- YOUR ASSIGNMENT
Provide the number of lines below containing the word "output", without any other words.

- SUPPLIED INFORMATION
def State.activeSet (s : State) (n : Nat) : Nat := s.fld (Reg.GATE_OUT_STAT_SET n)
def State.activeCount (s : State) (n : Nat) : Nat := s.fld (Reg.GATE_OUT_STAT_COUNT n)
def State.stagedCount (s : State) (n : Nat) : Nat := s.fld (Reg.GATE_OUT_STAGE_COUNT n)

/-- The first `count` entries of a span set, with their numbers, as the firmware reads them. -/
def State.spanSet (s : State) (n k count : Nat) : List (Nat × SpanEnt) × State :=
  let (b, t) := s.fwRead (s.spanBase n k) (16 * count)
  ((List.range count).map fun i => (i, spanOf ((b.drop (16 * i)).take 16)), t)

/-- Entries written by the firmware from the start of a span set. -/
def State.writeSpans (s : State) (n k : Nat) (l : List SpanEnt) : State := s.fwWrite (s.spanBase n k) (l.flatMap SpanEnt.bytes)

/-- Entry `i` of the active set, read by the gate as a fill of its output (R16, R82). A poisoned entry acts as one with FORCE_VOID. DESIGN CHOICE,
unsafe (log 187). -/
def State.fetchSpan (s : State) (n i : Nat) : SpanEnt × State :=
  let (b, _, _, poisoned, t) := s.fillLoad n (s.spanBase n (s.activeSet n) + 16 * i) 16
  let e := spanOf b
  ({ e with forced := e.forced || poisoned }, t)

/-- The entries from number `i` whose Y0 does not lie below line `y` (R82); `k` bounds how many. DESIGN CHOICE, unsafe (log 187). -/
def State.loadFrom (s : State) (n y i : Nat) : Nat → List (Nat × SpanEnt) × State
  | 0 => ([], s)
  | k + 1 =>
    let (e, t) := s.fetchSpan n i
    if y < e.y0 then ([], t)
    else
      let (l, u) := State.loadFrom t n y (i + 1) k
      ((i, e) :: l, u)

/-- The active list brought up to line `y`; at line 0 the gate also reads the whole set, for what its texts and the whole-layer override need (R86,
R92). DESIGN CHOICE, unsafe (log 187). -/
def State.loadLine (s : State) (n y : Nat) : State :=
  let have_ := (s.gateOut n).loaded
  let (l, t) := s.loadFrom n y have_.length (s.activeCount n - have_.length)
  let u := t.setGate n { t.gateOut n with loaded := have_ ++ l }
  if y == 0 then
    let (all, v) := (List.range (u.activeCount n)).foldl (fun (p : List (Nat × SpanEnt) × State) i =>
      let (e, w) := p.2.fetchSpan n i
      (p.1 ++ [(i, e)], w)) ([], u)
    v.setGate n { v.gateOut n with whole := all }
  else u

/-- Whether an entry has a lower Y0 than the one before it (R82). -/
def disordered : List (Nat × SpanEnt) → Bool
  | a :: b :: t => b.2.y0 < a.2.y0 || disordered (b :: t)
  | _ => false

/-! ### Severity (R85) -/

/-- VOID, STALE, RECOVERING, LIVE from most to least severe. -/
def severity (st : Nat) : Nat := if st == csVoid then 3 else if st == csStale then 2 else if st == csRecovering then 1 else 0

def LineSpan.eff (p : LineSpan) : Nat := if p.forced then csVoid else p.state

/-- Whether `a` is chosen over `b`: more severe, then the higher layer, then the later entry. -/
def LineSpan.beats (a b : LineSpan) : Bool :=
  let sa := severity a.eff
  let sb := severity b.eff
  sb < sa || (sa == sb && (b.layer < a.layer || (a.layer == b.layer && b.idx ≤ a.idx)))

/-- The most severe of a list. -/
def worst : List LineSpan → Option LineSpan
  | [] => none
  | p :: t => match worst t with
    | none => some p
    | some q => if p.beats q then some p else some q

/-- The chosen span among those that cover a pixel (R85). -/
def chosen (l : List LineSpan) : Option LineSpan :=
  let top := l.foldl (fun a p => if p.opq then max a p.layer else a) 0
  worst (l.filter fun p => top ≤ p.layer)

/-! ### Sampling (R86 to R88) -/

/-- A cell's state as the gate reads it through the replica of slice `n / 4`, with its age basis. -/
def State.gateState (s : State) (n cell : Nat) : Nat × Option (Nat × Bool) :=
  if !s.staleBit (n / 8) cell then (csLive, none)
  else match s.windfallOf cell with
    | some e => (e.state, some (e.confirmedAt, e.saturated))
    | none => (csVoid, none)

/-- Whether the TORN override of a layer is held, by Canopy's checks or by Lookout's FREEZE_HOLD (R157, R176). -/
def State.tornHeld (s : State) (n k : Nat) : Bool := s.isSet (Reg.CNP_LAYER_STAT_TORN_HOLD n k)

/-- Whether R25 treats every span of the output's slice as STALE. -/
def State.allStale (s : State) (n : Nat) : Bool := bitAt (s.fld Reg.GATE_STATUS_ALL_STALE) (n / 4)

/-- A span entry sampled, clipped to the active area, with the TORN and ALL_STALE overrides. -/
def State.sampleSpan (s : State) (n : Nat) (m : Mode) (i : Nat) (e : SpanEnt) : LineSpan :=
  let (st, basis) := s.gateState n e.cell
  let lapsed := (s.tornHeld n e.layer || s.allStale n) && (st == csLive || st == csRecovering)
  { idx := i, layer := e.layer, opq := e.opq, corner := e.corner, size := e.size, noBadge := e.noBadge, forced := e.forced,
    x0 := min e.x0 m.w, x1 := min e.x1 m.w, y0 := min e.y0 m.h, y1 := min e.y1 m.h,
    state := if lapsed then csStale else st, basis := if lapsed then none else basis }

- PROBLEM SOLUTION
2